Properties and Character of Natural Zeolite and Modified Zeolite
Natural zeolite
Natural zeolite identified is over 40 types in the world. The common forms are clinoptilolite, mordenite, phillipsite, chabazite, stilbite, analcime, and laumontite, and others are rare such as offretite, paulingite, barrerite, and mazzite. Among these zeolites, clinoptilolite is the most abundant natural zeolite and is widely used in the world. Zeolites are of three-dimensional structure constituted by (Si, Al)O4 tetrahedra connected by all their oxygen vertices forming channels where H2O molecules and exchangeable cations counterbalance the negative charge generated from the isomorphous substitution. The aluminum ion is small enough to occupy the position in the center of the tetrahedron of four oxygen atoms, and the replacement of Si4+ by Al3+ results in a negative charge in the lattice, balanced by the exchangeable cation (sodium, potassium, or calcium) and then replaced with heavy metals.
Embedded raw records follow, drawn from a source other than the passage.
theorem cFinishEffect_keeps (client) (session) (pkHash) (sigOk) {u4 : State}
    (h4 : Keeps m l t r u4) :
    Keeps m l t r (cFinishEffect client session pkHash sigOk u4) := by
  unfold cFinishEffect
  try dsimp only
  repeat' first
      | with_reducible assumption | with_reducible apply State.modMaunvo_keeps | with_reducible apply State.emit_keeps
      | with_reducible apply State.setSession_keeps | simp only [↓keeps_mk] | with_reducible apply keeps_ite | intro _ | split
      | dsimp only

theorem State.readFirst_keeps {u0 : State} (id) (reqId) (index) (sub) (arg)
    (h0 : Keeps m l t r u0) :
    Keeps m l t r (State.readFirst u0 id reqId index sub arg) := by
  unfold State.readFirst
  try dsimp only
  repeat' first
      | with_reducible assumption | with_reducible apply State.readEntry_keeps | with_reducible apply State.respond_keeps
      | with_reducible apply State.modSession_keeps | simp only [↓keeps_mk] | with_reducible apply keeps_ite | intro _ | split
      | dsimp only

theorem State.runDeferred_keeps {u0 : State}
    (h0 : Keeps m l false r u0) :
    Keeps m l false r (State.runDeferred u0) := by
  unfold State.runDeferred
  try dsimp only
  repeat' first
      | with_reducible assumption | with_reducible apply State.runWrite_keeps | with_reducible apply State.modSession_keeps
      | with_reducible apply State.modMaunvo_keeps | simp only [↓keeps_mk] | with_reducible apply keeps_foldl | intro _
      | with_reducible apply keeps_foldl_snd | dsimp only

theorem State.endSession_keeps {u0 : State} (id)
    (h0 : Keeps m l t r u0) :
    Keeps m l t r (State.endSession u0 id) := by
  unfold State.endSession
  try dsimp only
  repeat' first | with_reducible assumption | with_reducible apply State.modMaunvo_keeps | simp only [↓keeps_mk] | intro _ | dsimp only

theorem State.i3cGate_keeps {u0 : State} (cause) (act)
    (h0 : Keeps m l t r u0) (h2 : ∀ x0, Keeps m l t r x0 → Keeps m l t r (act x0)) :
    Keeps m l t r (State.i3cGate u0 cause act) := by
  unfold State.i3cGate
  try dsimp only
  repeat' first | with_reducible assumption | with_reducible apply h2 | with_reducible apply keeps_ite | intro _ | split | dsimp only

theorem pmapApplyEffect_keeps {u0 : State}
    (h0 : Keeps m l t r u0) :
    Keeps m l t r (pmapApplyEffect u0) := by
  unfold pmapApplyEffect
  try dsimp only
  repeat' first
      | with_reducible assumption | with_reducible apply State.atNs_keeps | simp only [↓keeps_mk] | with_reducible apply keeps_ite
      | intro _ | split | dsimp only

theorem State.blobWrite_same {u0 : State} (index sub data who reply) (hx : index = 0x1800 → sub = 6) (h0 : Keeps m l t r u0) :
    Keeps m l t r (u0.blobWrite index sub data who reply).2 := by
  unfold State.blobWrite
  split
  · exact State.pmapWrite_keeps _ _ _ h0
  split
  · exact State.nvRequest_keeps _ _ _ _ _ h0
  split
  · rename_i h1 h2; exact absurd ⟨h2, hx h2⟩ h1
  split
  · exact State.dbgWrite_keeps _ _ h0
  dsimp only
  split
  · exact keyDeliveryEffect_keeps _ _ h0
  · exact h0

theorem State.writeEntry_same {u0 : State} (index sub data who reply) (hx : index = 0x1800 → sub = 6) (h0 : Keeps m l t r u0) :
    Keeps m l t r (u0.writeEntry index sub data who reply).2 := by
  unfold State.writeEntry
  dsimp only
  split
  · dsimp only
    split
    · exact State.noteRefuse_keeps _ h0
    · exact keeps_ite (fun _ => State.modClk_keeps _ h0) (fun _ => h0)
  split
  · exact State.guarded_keeps _ h0 h0
  split
  · exact h0
  split
  · exact State.blobWrite_same _ _ _ _ _ hx h0
  split
  · exact State.storedWrite_keeps _ _ _ _ _ h0
  · exact State.actWrite_keeps _ _ _ _ h0

theorem execI3cReadSegment_keeps (a0) (a1) (a2) (a3) {u4 : State} (h0 : Keeps m l t r u4) {v : State} (h : execI3cReadSegment a0 a1 a2 a3 u4 = .next v) : Keeps m l t r v := by
  unfold execI3cReadSegment at h
  try dsimp only at h
  repeat' split at h
  all_goals first | (simp only [Host.Outcome.next.injEq] at h; subst h) | cases h | skip
  all_goals repeat' first
      | with_reducible assumption | with_reducible apply checkCrc_keeps | with_reducible apply i3cSegmentEffect_keeps
      | with_reducible apply State.i3cGate_keeps | intro _ | dsimp only

theorem execI3cWrite_keeps (a0) (a1) (a2) (a3) {u4 : State} (h0 : Keeps m l false r u4) {v : State} (h : execI3cWrite a0 a1 a2 a3 u4 = .next v) : Keeps m l false r v := by
  unfold execI3cWrite at h
  try dsimp only at h
  repeat' split at h
  all_goals first | (simp only [Host.Outcome.next.injEq] at h; subst h) | cases h | skip
  all_goals repeat' first
      | with_reducible assumption | with_reducible apply checkCrc_keeps | with_reducible apply i3cWriteEffect_keeps
      | with_reducible apply State.i3cGate_keeps | intro _ | dsimp only

theorem execW4WakeComplete_keeps {u0 : State} (h0 : Keeps m l false r u0) {v : State} (h : execW4WakeComplete u0 = .next v) : Keeps m l false r v := by
  unfold execW4WakeComplete at h
  try dsimp only at h
  repeat' split at h
  all_goals first | (simp only [Host.Outcome.next.injEq] at h; subst h) | cases h | skip
  all_goals repeat' first
      | with_reducible assumption | with_reducible apply w4WakeEffect_keeps | with_reducible apply State.runDeferred_keeps
      | with_reducible apply keeps_ite | intro _ | split | dsimp only

theorem execAbort_keeps (a0) (a1) {u2 : State} (h0 : Keeps m l t r u2) {v : State} (h : execAbort a0 a1 u2 = .next v) : Keeps m l t r v := by
  unfold execAbort at h
  try dsimp only at h
  repeat' split at h
  all_goals first | (simp only [Host.Outcome.next.injEq] at h; subst h) | cases h | skip
  all_goals repeat' first
      | with_reducible assumption | with_reducible apply onMessage_keeps | with_reducible apply abortEffect_keeps | intro _ | dsimp only

theorem execPmapApplyComplete_keeps {u0 : State} (h0 : Keeps m l t r u0) {v : State} (h : execPmapApplyComplete u0 = .next v) : Keeps m l t r v := by
  unfold execPmapApplyComplete at h
  try dsimp only at h
  repeat' split at h
  all_goals first | (simp only [Host.Outcome.next.injEq] at h; subst h) | cases h | skip
  all_goals repeat' first | with_reducible assumption | with_reducible apply pmapApplyEffect_keeps | intro _ | dsimp only

theorem execHandshakeTimeout_keeps (a0) {u1 : State} (h0 : Keeps m l t r u1) {v : State} (h : execHandshakeTimeout a0 u1 = .next v) : Keeps m l t r v := by
  unfold execHandshakeTimeout at h
  try dsimp only at h
  repeat' split at h
  all_goals first | (simp only [Host.Outcome.next.injEq] at h; subst h) | cases h | skip
  all_goals repeat' first
      | with_reducible assumption | with_reducible apply State.atNs_keeps | with_reducible apply State.modMaunvo_keeps
      | simp only [↓keeps_mk] | with_reducible apply keeps_ite | intro _ | split | dsimp only

theorem execI3cDynamicAddress_keeps (a0) {u1 : State} (h0 : Keeps m l t r u1) {v : State} (h : execI3cDynamicAddress a0 u1 = .next v) : Keeps m l t r v := by
  unfold execI3cDynamicAddress at h
  try unfold onNumber at h
  try dsimp only at h
  repeat' split at h
  all_goals first | (simp only [Host.Outcome.next.injEq] at h; subst h) | cases h | skip
  all_goals repeat' first
      | with_reducible assumption | with_reducible apply State.modMaunvo_keeps | simp only [↓keeps_mk] | with_reducible apply keeps_ite
      | intro _ | split | dsimp only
The general chemical formula of zeolites is Mx/n[AlxSiyO2(x + y)].pH2O where M is (Na, K, Li) and/or (Ca, Mg, Ba, Sr), n is cation charge; y/x = 1–6, p/x = 1–4. Chemical formula and structure of some important natural zeolites are shown in Table 1 (Wang and Peng, 2010).
The zeolites' high performance of ion exchange and adsorption due to its special structure and ion exchange capacity is related to several factors, including the framework structure, ion size and shape, charge density of the anionic framework, ionic charge, and concentration of the external electrolyte solution (Bish and Ming, 2001; Kallo, 2001; Alpat et al., 2008; Ashrafizadeh et al., 2008). Table 2 shows that chemical composition and cation exchange capacity of various natural zeolites from the world.
CEC, cation exchange capacity.
Modified zeolite
Natural zeolite is very attractive for wide applications due to its low cost and availability. Good performance of adsorption and cation exchange capacity depend on chemical/structural makeup of the zeolite, including Si/Al ratio, cation type, number, and location, which can be changed by several chemical treatments to improve the property of hydrophilicity/hydrophobicity for various ion or organic adsorption. The modification of zeolite was mainly carried out by the methods of simple acid/base treatment and surfactant modification. Simple acid washing can remove the impurity that blocks the pores, thus the removal rate of cations in wastewater is increased because the increased size of pore results in the bigger and more cations entering the pore. Some researchers investigated natural zeolite origin from different regions treated with HCl solution and found that ion exchange with H+ had an important effect on the microporosity and specific surface area of zeolites. The H-form zeolite possesses high ion-exchange capacity of metal ions. Another zeolite modification method is to use organic surfactants to change its surface property, which can extend the application of zeolites in wastewater treatment. The most frequently used modifying agents are quaternary amines such as HDTMA, CTMA, ODMBA, CPD, BDTDA, and SDBAC, forming a bilayer-like structure on the zeolite surface (Misaelides, 2011), which can sorb anionic species and nonpolar organics. The cation size of modifying agents is too large to enter the inner channel so it will not influence the chemical structure of zeolite, therefore surfactant modification zeolite can not only sorb anionic species but also exchange with metal cations. The cation exchange capacity (CEC) and effective cation exchange capacity (ECEC) of some modified zeolites are listed in Table 3.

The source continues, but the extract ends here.